Start of Data for this exercise

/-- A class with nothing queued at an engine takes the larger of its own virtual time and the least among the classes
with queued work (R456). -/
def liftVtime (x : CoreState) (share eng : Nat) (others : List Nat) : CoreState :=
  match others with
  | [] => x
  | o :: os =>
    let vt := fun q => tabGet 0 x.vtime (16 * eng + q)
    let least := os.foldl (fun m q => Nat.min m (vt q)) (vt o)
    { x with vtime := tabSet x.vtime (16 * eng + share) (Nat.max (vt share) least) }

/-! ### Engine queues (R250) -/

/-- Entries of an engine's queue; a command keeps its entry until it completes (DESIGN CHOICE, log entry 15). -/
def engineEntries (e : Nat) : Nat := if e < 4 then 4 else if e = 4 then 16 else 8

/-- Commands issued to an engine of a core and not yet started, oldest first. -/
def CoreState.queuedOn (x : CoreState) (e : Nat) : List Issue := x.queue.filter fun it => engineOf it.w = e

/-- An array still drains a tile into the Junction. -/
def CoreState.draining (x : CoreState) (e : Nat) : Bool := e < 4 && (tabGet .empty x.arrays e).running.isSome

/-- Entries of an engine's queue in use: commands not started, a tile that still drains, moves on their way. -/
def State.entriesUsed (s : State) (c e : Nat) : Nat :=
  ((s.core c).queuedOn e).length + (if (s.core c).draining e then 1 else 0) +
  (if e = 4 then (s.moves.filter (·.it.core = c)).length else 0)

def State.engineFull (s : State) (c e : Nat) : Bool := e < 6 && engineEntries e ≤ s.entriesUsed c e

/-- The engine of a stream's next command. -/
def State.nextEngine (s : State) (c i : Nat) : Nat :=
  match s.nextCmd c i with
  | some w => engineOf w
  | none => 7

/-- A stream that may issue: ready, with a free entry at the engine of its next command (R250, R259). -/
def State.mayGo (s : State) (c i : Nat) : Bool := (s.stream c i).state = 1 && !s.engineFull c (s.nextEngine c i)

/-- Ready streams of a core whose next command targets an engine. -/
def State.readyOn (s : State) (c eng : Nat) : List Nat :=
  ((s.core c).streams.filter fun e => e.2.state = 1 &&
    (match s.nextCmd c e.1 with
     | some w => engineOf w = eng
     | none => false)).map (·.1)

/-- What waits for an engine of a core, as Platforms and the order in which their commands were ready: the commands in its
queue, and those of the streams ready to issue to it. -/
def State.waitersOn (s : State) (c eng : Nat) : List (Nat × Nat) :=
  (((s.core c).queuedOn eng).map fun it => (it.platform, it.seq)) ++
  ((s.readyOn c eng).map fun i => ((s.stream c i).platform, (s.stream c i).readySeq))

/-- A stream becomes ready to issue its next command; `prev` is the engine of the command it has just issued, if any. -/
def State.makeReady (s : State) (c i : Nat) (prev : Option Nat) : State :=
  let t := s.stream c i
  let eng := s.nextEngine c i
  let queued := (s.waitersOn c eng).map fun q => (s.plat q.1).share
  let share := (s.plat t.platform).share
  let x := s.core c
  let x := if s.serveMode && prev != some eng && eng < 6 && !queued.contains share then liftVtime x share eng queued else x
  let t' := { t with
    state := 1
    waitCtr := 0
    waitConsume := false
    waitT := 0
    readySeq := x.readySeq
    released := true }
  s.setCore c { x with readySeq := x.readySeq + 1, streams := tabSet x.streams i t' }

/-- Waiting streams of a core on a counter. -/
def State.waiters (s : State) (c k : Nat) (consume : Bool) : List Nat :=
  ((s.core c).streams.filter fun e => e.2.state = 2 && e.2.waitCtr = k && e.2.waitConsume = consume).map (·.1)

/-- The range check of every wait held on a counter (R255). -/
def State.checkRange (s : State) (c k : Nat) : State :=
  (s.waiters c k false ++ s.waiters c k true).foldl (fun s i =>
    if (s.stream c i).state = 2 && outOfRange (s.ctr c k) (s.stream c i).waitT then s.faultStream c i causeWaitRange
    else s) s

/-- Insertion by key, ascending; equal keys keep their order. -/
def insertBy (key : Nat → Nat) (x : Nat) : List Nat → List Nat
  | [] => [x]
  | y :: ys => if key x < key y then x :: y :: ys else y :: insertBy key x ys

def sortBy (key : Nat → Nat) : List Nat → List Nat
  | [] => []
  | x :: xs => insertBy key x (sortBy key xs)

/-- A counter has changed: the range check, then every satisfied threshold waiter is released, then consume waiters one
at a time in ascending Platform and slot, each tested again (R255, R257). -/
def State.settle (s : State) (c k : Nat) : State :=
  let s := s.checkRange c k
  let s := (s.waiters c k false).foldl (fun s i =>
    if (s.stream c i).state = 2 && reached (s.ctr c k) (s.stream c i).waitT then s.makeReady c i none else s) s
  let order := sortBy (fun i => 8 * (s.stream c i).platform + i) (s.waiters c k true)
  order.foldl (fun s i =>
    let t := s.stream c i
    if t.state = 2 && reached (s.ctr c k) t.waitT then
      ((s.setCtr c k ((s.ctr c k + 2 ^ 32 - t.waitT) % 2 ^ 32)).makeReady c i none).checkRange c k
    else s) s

End of Data for this exercise

About this exercise
Take the lines above from the one containing "none => false)).map (·.1)" to the one containing "their order. -/" and retype them exactly, both ends included, with nothing added.

Output for this task
     | none => false)).map (·.1)

/-- What waits for an engine of a core, as Platforms and the order in which their commands were ready: the commands in its
queue, and those of the streams ready to issue to it. -/
def State.waitersOn (s : State) (c eng : Nat) : List (Nat × Nat) :=
  (((s.core c).queuedOn eng).map fun it => (it.platform, it.seq)) ++
  ((s.readyOn c eng).map fun i => ((s.stream c i).platform, (s.stream c i).readySeq))

/-- A stream becomes ready to issue its next command; `prev` is the engine of the command it has just issued, if any. -/
def State.makeReady (s : State) (c i : Nat) (prev : Option Nat) : State :=
  let t := s.stream c i
  let eng := s.nextEngine c i
  let queued := (s.waitersOn c eng).map fun q => (s.plat q.1).share
  let share := (s.plat t.platform).share
  let x := s.core c
  let x := if s.serveMode && prev != some eng && eng < 6 && !queued.contains share then liftVtime x share eng queued else x
  let t' := { t with
    state := 1
    waitCtr := 0
    waitConsume := false
    waitT := 0
    readySeq := x.readySeq
    released := true }
  s.setCore c { x with readySeq := x.readySeq + 1, streams := tabSet x.streams i t' }

/-- Waiting streams of a core on a counter. -/
def State.waiters (s : State) (c k : Nat) (consume : Bool) : List Nat :=
  ((s.core c).streams.filter fun e => e.2.state = 2 && e.2.waitCtr = k && e.2.waitConsume = consume).map (·.1)

/-- The range check of every wait held on a counter (R255). -/
def State.checkRange (s : State) (c k : Nat) : State :=
  (s.waiters c k false ++ s.waiters c k true).foldl (fun s i =>
    if (s.stream c i).state = 2 && outOfRange (s.ctr c k) (s.stream c i).waitT then s.faultStream c i causeWaitRange
    else s) s

/-- Insertion by key, ascending; equal keys keep their order. -/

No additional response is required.